Thanks for forwarding.


>From: Ray Denenberg <rden@loc.gov>

>I'd like to consider the deeper implications of Roy's message.
>
>Roy Tennant wrote:
>
> > Say what?!? Did I miss a pronouncement from W3C that URI finally has some
> > kind of meaning? Since when is "URI" an encoding scheme?

Could somebody from the DC community explain what an
'encoding scheme' is in DC? Or give a pointer?


>These are two separate questions, what URI means, and whether URI is an
>encoding scheme.
>
>I think the first is the relevant question: the meaning of "URI" is clearly
>the subject of pervasive confusion.  (As to the second question, yes, URI is
>an encoding scheme, it just hasn't been nailed down yet as such, and it won't
>be, until we know the meaning of "URI".)
>
>There is a rather profound implication, I think, to the fact that the sole
>encoding scheme prescribed by DC for a resource identifier is URI. Though I
>don't take issue with this approach I think it is necessary to consider the
>implication:  the assumption that there will be a URI scheme developed for
>any type of identifier to be used in Dublin Core.
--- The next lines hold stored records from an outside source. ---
-- ==== Sys2Proof/Machine/PalRings.lean ====
section
/-!
DEFINITION. The commands of client rings and of admission (10_palette_command_lists.md, R217 to R220, R234 to
R239, R244).
-/
namespace Sys2Proof.Machine

/-! ## The ring table (R217, R244) -/

/-- Whether a range of a ring's home lies in its fixed window (R268). -/
def State.inFixed (s : State) (home off len : Nat) : Bool := off + len ≤ s.fixedGib home * 2 ^ 30

/-- A bad entry (R217, R268). -/
def State.badEntry (s : State) (e : List Word) : Bool :=
  let r : PRing := { PRing.init with entry := e }
  r.f 0 22 16 != 0 || r.f 1 19 0 != 0 || r.f 10 31 16 != 0 || (e.getD 11 0) != 0
    || [2, 4, 6, 8].any (fun i => r.f i 31 14 != 0)
    || !decide (6 ≤ r.log2 ∧ r.log2 ≤ 16) || !decide (4 ≤ r.cqLog2 ∧ r.cqLog2 ≤ 16)
    || [2, 6, 8].any (fun i => r.off i % 4096 != 0) || r.off 4 % 64 != 0
    || !s.inFixed r.home (r.off 2) (32 * 2 ^ r.log2) || !s.inFixed r.home (r.off 4) 64
    || !s.inFixed r.home (r.off 6) (32 * 2 ^ r.cqLog2)
    || (r.jrnl != 0 && !s.inFixed r.home (r.off 8) (65536 * r.jrnl))

/-- The entry with ENG_PIN, ENGINE and QUEUE cleared: what a rewrite of a STALLED ring keeps (R220). -/
def unbound (e : List Word) : List Word := e.set 0 (((e.getD 0 0).setFld 30 30 0).setFld 29 23 0)

/-- Whether an engine is OFFLINE or its domain is off. -/
def State.engGone (s : State) (e : Nat) : Bool :=
  (s.engine e).st == .offline || (s.engine e).st == .off

/-- The status of a write of an entry (R220, R244). -/
def State.ringWriteStatus (s : State) (ring : Nat) (e : List Word) : Nat :=
  let r := s.palRing ring
  let n : PRing := { PRing.init with entry := e }
  let busy : Bool := match r.st with
    | .waiting | .running => true
    | .stalled => unbound e != unbound r.entry || (n.pinned && s.engGone (n.f 0 29 27))
    | _ => false
  if busy then 1 else if n.f 0 31 31 = 1 ∧ s.badEntry e then 3 else 0

/-- The engine that an entry binds its ring to (R217, R278). -/
def State.boundEngine (s : State) (e : List Word) : Nat :=
  let n : PRing := { PRing.init with entry := e }
  if n.pinned then n.f 0 29 27 else (s.easelEngine n.home).getD (2 * n.home)

/-- A ring enabled: CI, ERR_COUNT and CQ_PI written zero (R219). -/
def State.enableRing (s : State) (ring : Nat) (e : List Word) : State :=
  let r : PRing := { PRing.init with st := .idle, entry := e, engine := s.boundEngine e,
                                     queue := (e.getD 0 0).fld 26 23 }
  let s := s.setPalRing ring r
  if s.dieUp r.home then ((s.setDbWord r 8 0).setDbWord r 12 0).setDbWord r 20 0 else s

/-- A STALLED ring rewritten goes to its new engine and queue, with its queued or suspended list (R220).
(DEDUCED, log entry 77) -/
def State.rebind (s : State) (ring : Nat) (e : List Word) : State :=
  let t := s.boundEngine e
  let s := s.moveRing ring (s.palRing ring).engine t ((e.getD 0 0).fld 26 23)
  let s := s.setPalRing ring { s.palRing ring with entry := e, st := .waiting }
  (s.placeNext ring).refreshCands t

/-- An entry written; a disabled ring keeps the words of its entry (R244). -/
def State.writeRing (s : State) (ring : Nat) (e : List Word) : State :=
  let r := s.palRing ring
  if (e.getD 0 0).fld 31 31 = 0 then s.setPalRing ring { PRing.init with entry := e }
  else match r.st with
    | .disabled => s.enableRing ring e
    | .stalled => s.rebind ring e
    | _ => s.setPalRing ring { r with entry := e, engine := s.boundEngine e, queue := (e.getD 0 0).fld 26 23 }

/-- RING_WRITE (R244): PAL.RING_CMD OP 0b01 checks the entry in PAL.RING_DATA_w and enables, disables or
rebinds the ring. -/
def execRingWrite (ring : Fin 4096) (s : State) : Host.Outcome State Fault Refusal :=
  ok (s.gate R.PAL_RING_CMD (fun s =>
    let e := s.rdWords (R.PAL_RING_DATA 0) 12
    let st := s.ringWriteStatus ring e
    let s := if st = 0 then s.writeRing ring e else s
    s.setF R.PAL_RING_STAT 3 0 st))

/-- RING_READ (R244): OP 0b10 reads an entry into PAL.RING_DATA_w. -/
def execRingRead (ring : Fin 4096) (s : State) : Host.Outcome State Fault Refusal :=
  ok (s.gate R.PAL_RING_CMD (fun s =>
    (s.wrWords (R.PAL_RING_DATA 0) (s.palRing ring).entry).setF R.PAL_RING_STAT 3 0 0))

/-- STATE of a status read. -/
def PRingState.code : PRingState → Nat
  | .disabled => 0
  | .idle => 1
  | .waiting => 2
  | .running => 3
  | .stalled => 4
  | .error => 5

/-- The words of a status read (R244). -/
def PRing.statusWords (r : PRing) : List Word :=
  [(((0 : Word).setFld 31 29 r.st.code).setFld 26 24 r.engine).setFld 23 20 r.queue,
   BitVec.ofNat 32 r.pi, BitVec.ofNat 32 r.ci, BitVec.ofNat 32 r.errCount]

/-- RING_STATUS_READ (R244): OP 0b11 reads a ring's status into PAL.RING_DATA_0–3. -/
def execRingStatusRead (ring : Fin 4096) (s : State) : Host.Outcome State Fault Refusal :=
  ok (s.gate R.PAL_RING_CMD (fun s =>
    (s.wrWords (R.PAL_RING_DATA 0) (s.palRing ring).statusWords).setF R.PAL_RING_STAT 3 0 0))

/-! ## Doorbells (R218 to R221) -/

/-- The ring's queued list taken out of its queue. -/
def State.unqueue (s : State) (ring : Nat) : State :=
  let r := s.palRing ring
  let x := s.engine r.engine
  s.setEngine r.engine (x.setQueue r.queue ((x.queue r.queue).filter (fun l => l.ring != ring)))

/-- More commands posted than the ring holds (R219): ERROR at once, also while a list is queued or runs; a list still
queued leaves its queue, one that runs goes on. With no free record the doorbell is read again. -/
def State.ringOverflow (s : State) (ring : Nat) : State :=
  let r := s.palRing ring
  if r.recordFree then (s.unqueue ring).rejectList ring 0 stRING_OVERFLOW r.ci r.ci
  else s.setPalRing ring { r with pending := true }

/-- The doorbell line as the scheduler has read it: an ERROR that the client acknowledges ends; a list of the ring that still
runs has it RUNNING. -/
def State.readDoorbell (s : State) (ring : Nat) : State :=
  let r := s.palRing ring
  let st := if r.st = .error ∧ s.dbWord r 4 = r.errCount then (if (s.runList ring).isSome then .running else .idle) else r.st
  s.setPalRing ring { r with pending := false, pi := s.dbWord r 0, cqCi := s.dbWord r 16, st := st }

/-- DOORBELL_READ (R218): the scheduler clears the pending bit, reads the line, and places the ring's next
list. While the ring's queue is full it reads no doorbell. -/
def execDoorbellRead (ring : Fin 4096) (s : State) : Host.Outcome State Fault Refusal :=
  let r := s.palRing ring
  if r.st = .disabled ∨ !r.pending ∨ !s.ringServed ring ∨ 256 ≤ ((s.engine r.engine).queue r.queue).length then ok s
  else
    let s := s.readDoorbell ring
    let r := s.palRing ring
    let s := if r.st ≠ .error ∧ 2 ^ r.log2 < r.posted then s.ringOverflow ring else s.placeNext ring
    ok (s.refreshCands (s.palRing ring).engine)

/-! ## Admission (R234 to R236, R239) -/

/-- A queue without its head. -/
def Engine.popQueue (x : Engine) (q : Nat) : Engine := x.setQueue q ((x.queue q).drop 1)

/-- The checkpoint that BEGIN stands for: no state (R240). -/
def Saved.none_ : Saved :=
  { cmd := 0, lanes := [], scales := [], acc := [], shared := [], sharedScale := [], scratch := [] }

/-- A head admitted: its energy charged, which may shed the die's filler, a record reserved, RUNNING, the engine ACTIVE
(R211, R234, R239). -/
def State.admitList (s : State) (e : Nat) (c : Cand) : State :=
  let x := s.engine e
  match x.queue c.queue with
  | [] => s
  | l :: _ =>
    let nj := s.listEnergy e l
    let t := s.localBase (18 + e / 2)
    let r : Running := { list := l, charged := nj, queue := c.queue, pc := 0, start := t, resumes := 0,
                         fence := none, moves := [], ckpt := Saved.none_, records := [], issued := [], half := 1,
                         dests := [], notes := [],
                         lastDone := s.now }
    let s := s.accrue e
    let x := s.engine e
    let s := s.setEngine e { (x.popQueue c.queue) with run := some r }
    let s := s.updDie (e / 2) (fun d => d.spend nj)
    let s := s.bump (C.PAL_ENERGY_CHARGED e) nj
    let s := PRing.updated s l.ring (fun g => { g with st := .running, reserved := g.reserved + 1 })
    (((s.engineReady e).shedFiller (e / 2)).fillQueue e c.queue).refreshCands e

/-- LIST_ADMIT (R236, R237): an engine with no list takes up a suspended list that waits for it, or admits
the first candidate in rank that the die's account affords. -/
def execListAdmit (e : Fin 8) (s : State) : Host.Outcome State Fault Refusal :=
  let d := e.val / 2
  let x := s.engine e
  if x.run.isSome ∨ !s.engineAvail e then ok s
  else match x.resumeQ with
    | r :: rest => ok ((s.setEngine e { x with resumeQ := rest }).resumeOn e r)
    | [] =>
      let s := s.refreshCands e
      let mine := s.listCands e
      let batches := s.batchCands d
      let all := s.listCands (2 * d) ++ s.listCands (2 * d + 1) ++ batches
      match mine.find? (fun c => s.admits d all (mine ++ batches) c) with
      | none => ok s
      | some c => ok (s.admitList e c)

end Sys2Proof.Machine
end

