def ckFoot (w : List Word) : Foot :=
  ⟨[⟨0, ckSlot w, ckSlot w + ckSlots w⟩, ⟨1, ckSlot w / 128, ckSlot w / 128 + ckRegs w⟩, ⟨2, 0, 16⟩,
    ⟨3, ckVec w, ckVec w + ckVecs w⟩, ⟨4, 0, ckScratch w⟩], []⟩

/-- PAL_CKPT (R240): the state goes to the half that does not hold the last complete checkpoint, and the
records are cleared; what does not fit fails the list with the journal-full status. With no journal it
has no effect. -/
def execPalCkpt (e : Fin 8) (s : State) : Host.Outcome State Fault Refusal :=
  ok (s.issueCmd e 0x05 (fun _ => [0xFF000000, 0x3FFF3FFF, 0x0000FFFF, 0x0FFF0FFF, 0x01FFFFFF]) (fun r w s =>
    let j := (s.palRing r.list.ring).jrnl
    if 7680 < ckSlot w + ckSlots w ∨ 4096 < ckVec w + ckVecs w ∨ r.scratchLen < ckScratch w then s.badCmd e r
    else if r.blocked (ckFoot w) ∨ 16 ≤ r.moves.length then s
    else if j = 0 then s.nextCmd e
    else if j * 32768 < ckBytes w then s.listFail e stJOURNAL_FULL r.pc
    else
      let sv := (s.engine e).saved w r.pc
      ((s.journal r (1 - r.half)).updRun e
        (fun r => { r with ckpt := sv, records := [], issued := [], half := 1 - r.half })).nextCmd e))

/-! ## MOVE (R225, R226, R231, R232) -/

/-- Data placed in the engine. -/
def State.placeData (s : State) (e : Nat) (w : List Word) (bs : List Byte) : State :=
  s.setEngine e ((s.engine e).toSide (mvDst w) (mvLayout w == 1) (mvFmt w) bs)

/-- A MOVE put in flight. -/
def State.addMove (s : State) (e : Nat) (m : MoveOp) : State :=
  (s.updRun e (fun r => { r with moves := r.moves ++ [m] })).nextCmd e

/-- PAL_MOVE (R226): data of an engine is read at once, data of memory when it returns; data for memory is
written when the write is performed. -/
def execPalMove (e : Fin 8) (s : State) : Host.Outcome State Fault Refusal :=
  ok (s.issueCmd e 0x10 moveMasks (fun r w s =>
    if mvLen w = 0 ∧ mvLayout w ≤ 1 ∧ (mvSrc w).kind ≤ 4 ∧ (mvDst w).kind ≤ 4 then s.nextCmd e
    else if s.moveBad w r.scratchLen then s.badCmd e r
    else if r.blocked (moveFoot w) ∨ 16 ≤ r.moves.length then s
    else if (mvSrc w).isMem then s.addMove e ⟨r.pc, w, .read, []⟩
    else
      let bs := (s.engine e).fromSide (mvSrc w) (mvLayout w == 1) (mvFmt w) (mvLen w)
      if (mvDst w).isMem then s.addMove e ⟨r.pc, w, .write, bs⟩ else (s.placeData e w bs).nextCmd e))

/-- The i-th MOVE in flight of an engine's list. -/
def State.moveAt (s : State) (e i : Nat) : Option (Running × MoveOp) :=
  match (s.engine e).run with
  | none => none
  | some r => (r.moves[i]?).map (fun m => (r, m))

/-- A MOVE leaves the list of those in flight. -/
def Running.dropMove (r : Running) (cmd : Nat) : Running := { r with moves := r.moves.filter (fun m => m.cmd != cmd) }

/-- MOVE_READ_RETURN (R226): the data of the i-th MOVE in flight returns and is placed, or fails the list:
page fault, poisoned, refused. It waits while its place cannot answer. -/
def execMoveReadReturn (e : Fin 8) (i : Fin 16) (s : State) : Host.Outcome State Fault Refusal :=
  match s.moveAt e i with
  | none => ok s
  | some (_, m) =>
    let a := mvSrc m.words
    let n := mvLen m.words
    if m.wait ≠ .read then ok s
    else match s.sideAnswer a n with
      | .wait => ok s
      | .fail st => ok ((s.listFail e st m.cmd).afterOffline e)
      | .go =>
        let bad := s.readsPoison a.key n
        let s := s.countMove e a.key n true bad
        if bad then ok ((s.listFail e stPOISONED m.cmd).afterOffline e)
        else
          let bs := s.readBytes a.key n
          if m.toMem then
            ok (s.updRun e (fun r => { r with moves := r.moves.map (fun x =>
              if x.cmd = m.cmd then { x with wait := .write, data := bs } else x) }))
          else
            let s := (s.placeData e m.words bs).updRun e (fun r => { (r.dropMove m.cmd) with lastDone := s.now })
            ok ((s.quiesce e).afterOffline e)

/-- MOVE_WRITE_PERFORMED (R232, R240): the write of the i-th MOVE in flight is performed and journalled, or
refused. -/
def execMoveWritePerformed (e : Fin 8) (i : Fin 16) (s : State) : Host.Outcome State Fault Refusal :=
  match s.moveAt e i with
  | none => ok s
  | some (r, m) =>
    let d := mvDst m.words
    if m.wait ≠ .write then ok s
    else match s.sideAnswer d m.data.length with
      | .wait => ok s
      | .fail st => ok ((s.listFail e st m.cmd).afterOffline e)
      | .go =>
        let s := (s.writeBytes d.key m.data).countMove e d.key m.data.length false false
        let s := (s.journal r r.half).updRun e (fun r => { ((r.dropMove m.cmd).record m.cmd) with lastDone := s.now })
        ok ((s.quiesce e).afterOffline e)

end Sys2Proof.Machine
end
This corresponds to the assumption, on the WWW, that there is an URI
for everything that you want to identify. This makes a lot of sense.


>There's a long way to go before this a reality, and it all begins with
>agreement on what URI means (or, conversely, there won't be any progress
>until this is resolved).

Well, the best way to approach the 'meaning' question in this case
is probably by looking at utility, i.e. what's it used/useful for.
The central points are:

- Identification (of pretty much anything, not only web pages)
- Common syntax elements (as defined in RFC 2396): If you want a
   certain functionality (such as hierarchy) in a new identifier scheme,
   you do it in a certain way; if you don't need this functionality,
   you avoid using certain characters.


>The reason I'm addressing this issue is that we (LC) have been
>trying to convince the W3C to initiate an activity on URIs; several of
>the people active in DC have ties to the W3C, and I think that this issue is
>a good illustration of the importance of this to the DC community.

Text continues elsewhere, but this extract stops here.